Dataset entries:
/-- R10, R25, R103: a DRAW NOTICE. One of own feed renews or adds its sender's entry, last in order; in a full table of which some entry
has aged it takes the place of the first of the greatest age. One of another feed, or before a configuration is in force, changes
nothing. (Reserved bits: log 24.) -/
def Obligations.DrawNoticeEntersTheTable : Prop :=
  ∀ (s : State) (h : Header) (payload : List Byte) (r : Part), Hears h s r →
    (payload.length ≠ 3 → Takes (.drawNotice h payload) s (endOf (count .oddCode r))) ∧
      ∀ (x : ReceivedDraw) (d : Draw) (ds : List Draw), readDrawNotice payload = some x → d = ⟨h.station, x.cls, x.demand, 0⟩ →
        ds = r.regulator.draws →
          ((r.loader.config = none ∨ x.feed ≠ (cfg r).feed) → Takes (.drawNotice h payload) s (endOf r)) ∧
          (r.loader.config ≠ none → x.feed = (cfg r).feed →
            ∃ t : List Draw,
              Takes (.drawNotice h payload) s (endOf { r with regulator := { r.regulator with draws := t } }) ∧
                ((∃ e ∈ ds, e.station = h.station) → t = ds.filter (fun e => e.station ≠ h.station) ++ [d]) ∧
                ((∀ e ∈ ds, e.station ≠ h.station) →
                  (ds.length < 16 → t = ds ++ [d]) ∧
                  (16 ≤ ds.length → (∀ e ∈ ds, e.age = 0) → t = ds) ∧
                  (16 ≤ ds.length → ∀ (a b : List Draw) (e : Draw), ds = a ++ e :: b → 0 < e.age →
                    (∀ y ∈ a, y.age < e.age) → (∀ y ∈ b, y.age ≤ e.age) → t = a ++ b ++ [d])))

/-- R10, R158, R159, R179: LINE STATE. STOP sets the line-stop flag, freezes under freeze-on-stop and takes RUN to HOLD, where the
quiet count starts again (R49, log 43); RUN, outside DRY and with the stop input inactive, clears the flag, ends a freeze that a stop
brought, and takes HOLD with no flag left to RUN. In DRY it aborts the dry cycle first (its end as log 15 and log 17 say). -/
def Obligations.LineStateStopsAndRuns : Prop :=
  ∀ (s : State) (h : Header) (payload : List Byte) (r : Part), Hears h s r →
    (readLineState payload = none →
      Takes (.lineStateStop h payload) s (endOf (count .oddCode r)) ∧
        Takes (.lineStateRun h payload) s (endOf (count .oddCode r))) ∧
      (∀ cause : Byte, 1 ≤ cause.toNat → cause.toNat ≤ 3 →
        ∃ t : Part, Takes (.lineStateStop h [1, cause]) s (endOf t) ∧
          t.control = { r.control with mode := if r.control.mode = .run then .hold else r.control.mode, lineStop := true } ∧
          t.monitor =
            { r.monitor with
              frozen :=
                if r.control.lineStop = false ∧ freezeOnStop (cfg r) = true ∧ r.monitor.frozen = none then some .stop
                else r.monitor.frozen } ∧
          t.port = r.port ∧
          t.tracker = { r.tracker with quietCount := if r.control.mode = .run then 0 else r.tracker.quietCount } ∧
          t.sampling = r.sampling ∧ t.regulator = r.regulator ∧ t.dose = r.dose ∧
          t.sequencer.platen = r.sequencer.platen ∧ t.log = r.log ∧ t.responder = r.responder ∧ t.loader = r.loader ∧
          t.pins = r.pins) ∧
      (∀ cause : Byte, 1 ≤ cause.toNat → cause.toNat ≤ 3 → r.control.mode ≠ .dry → r.pins.stopInput = true →
        Takes (.lineStateRun h [2, cause]) s (endOf r)) ∧
      (∀ cause : Byte, 1 ≤ cause.toNat → cause.toNat ≤ 3 → r.control.mode ≠ .dry → r.pins.stopInput = false →
        ∃ t : Part, Takes (.lineStateRun h [2, cause]) s (endOf t) ∧
          t.control =
            { r.control with
              mode := if r.control.mode = .hold ∧ r.control.operatorHold = false then .run else r.control.mode,
              lineStop := false } ∧
          t.monitor =
            { r.monitor with
              frozen := if r.control.lineStop = true ∧ r.monitor.frozen = some .stop then none else r.monitor.frozen } ∧
          t.port = r.port ∧ t.tracker = r.tracker ∧ t.sampling = r.sampling ∧ t.regulator = r.regulator ∧ t.dose = r.dose ∧
          t.sequencer.platen = r.sequencer.platen ∧ t.log = r.log ∧ t.responder = r.responder ∧ t.loader = r.loader ∧
          t.pins = r.pins) ∧
      ∀ cause : Byte, 1 ≤ cause.toNat → cause.toNat ≤ 3 → r.control.mode = .dry →
        Takes (.lineStateRun h [2, cause]) s
          (finish
            (if r.pins.stopInput then abortDry false r else holdToRun (clearLineStop (abortDry false r))))
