-- ==== Sys2Proof/Laws/ConclusionFrames.lean ====
section
/-! SUPPORT. What a conclusion and the index tracker leave unchanged: one lemma per operation, the conjunction of the blocks it does not touch, and its parts for simp. -/

namespace Sys2Proof.Machine

variable (p : Part)

theorem logCycle_leaves (tag : Tag) (dry aborted forced : Bool) :
    (logCycle tag dry aborted forced p).port = p.port ∧
      (logCycle tag dry aborted forced p).sampling = p.sampling ∧
      (logCycle tag dry aborted forced p).regulator = p.regulator ∧
      (logCycle tag dry aborted forced p).sequencer = p.sequencer ∧
      (logCycle tag dry aborted forced p).dose = p.dose ∧
      (logCycle tag dry aborted forced p).monitor = p.monitor ∧
      (logCycle tag dry aborted forced p).responder = p.responder ∧
      (logCycle tag dry aborted forced p).loader = p.loader ∧
      (logCycle tag dry aborted forced p).pins = p.pins ∧
      (logCycle tag dry aborted forced p).control.mode = p.control.mode ∧
      (logCycle tag dry aborted forced p).control.lineStop = p.control.lineStop ∧
      (logCycle tag dry aborted forced p).control.operatorHold = p.control.operatorHold ∧
      (logCycle tag dry aborted forced p).control.fault = p.control.fault := by
  simp [logCycle]

@[simp] theorem logCycle_port (tag : Tag) (dry aborted forced : Bool) : (logCycle tag dry aborted forced p).port = p.port :=
  (logCycle_leaves p tag dry aborted forced).1
@[simp] theorem logCycle_sampling (tag : Tag) (dry aborted forced : Bool) : (logCycle tag dry aborted forced p).sampling = p.sampling :=
  (logCycle_leaves p tag dry aborted forced).2.1
@[simp] theorem logCycle_regulator (tag : Tag) (dry aborted forced : Bool) : (logCycle tag dry aborted forced p).regulator = p.regulator :=
  (logCycle_leaves p tag dry aborted forced).2.2.1
@[simp] theorem logCycle_sequencer (tag : Tag) (dry aborted forced : Bool) : (logCycle tag dry aborted forced p).sequencer = p.sequencer :=
  (logCycle_leaves p tag dry aborted forced).2.2.2.1
@[simp] theorem logCycle_dose (tag : Tag) (dry aborted forced : Bool) : (logCycle tag dry aborted forced p).dose = p.dose :=
  (logCycle_leaves p tag dry aborted forced).2.2.2.2.1
@[simp] theorem logCycle_monitor (tag : Tag) (dry aborted forced : Bool) : (logCycle tag dry aborted forced p).monitor = p.monitor :=
  (logCycle_leaves p tag dry aborted forced).2.2.2.2.2.1
@[simp] theorem logCycle_responder (tag : Tag) (dry aborted forced : Bool) : (logCycle tag dry aborted forced p).responder = p.responder :=
  (logCycle_leaves p tag dry aborted forced).2.2.2.2.2.2.1
@[simp] theorem logCycle_loader (tag : Tag) (dry aborted forced : Bool) : (logCycle tag dry aborted forced p).loader = p.loader :=
  (logCycle_leaves p tag dry aborted forced).2.2.2.2.2.2.2.1
@[simp] theorem logCycle_pins (tag : Tag) (dry aborted forced : Bool) : (logCycle tag dry aborted forced p).pins = p.pins :=
  (logCycle_leaves p tag dry aborted forced).2.2.2.2.2.2.2.2.1
@[simp] theorem logCycle_mode (tag : Tag) (dry aborted forced : Bool) : (logCycle tag dry aborted forced p).control.mode = p.control.mode :=
  (logCycle_leaves p tag dry aborted forced).2.2.2.2.2.2.2.2.2.1
@[simp] theorem logCycle_lineStop (tag : Tag) (dry aborted forced : Bool) : (logCycle tag dry aborted forced p).control.lineStop = p.control.lineStop :=
  (logCycle_leaves p tag dry aborted forced).2.2.2.2.2.2.2.2.2.2.1
@[simp] theorem logCycle_operatorHold (tag : Tag) (dry aborted forced : Bool) : (logCycle tag dry aborted forced p).control.operatorHold = p.control.operatorHold :=
  (logCycle_leaves p tag dry aborted forced).2.2.2.2.2.2.2.2.2.2.2.1
@[simp] theorem logCycle_fault (tag : Tag) (dry aborted forced : Bool) : (logCycle tag dry aborted forced p).control.fault = p.control.fault :=
  (logCycle_leaves p tag dry aborted forced).2.2.2.2.2.2.2.2.2.2.2.2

* _GOAL OF THE EXERCISE_: Return all lines from the entries that contain the string "first".

* _ANSWER SECTION_:
has aged it takes the place of the first of the greatest age. One of another feed, or before a configuration is in force, changes
brought, and takes HOLD with no flag left to RUN. In DRY it aborts the dry cycle first (its end as log 15 and log 17 say). -/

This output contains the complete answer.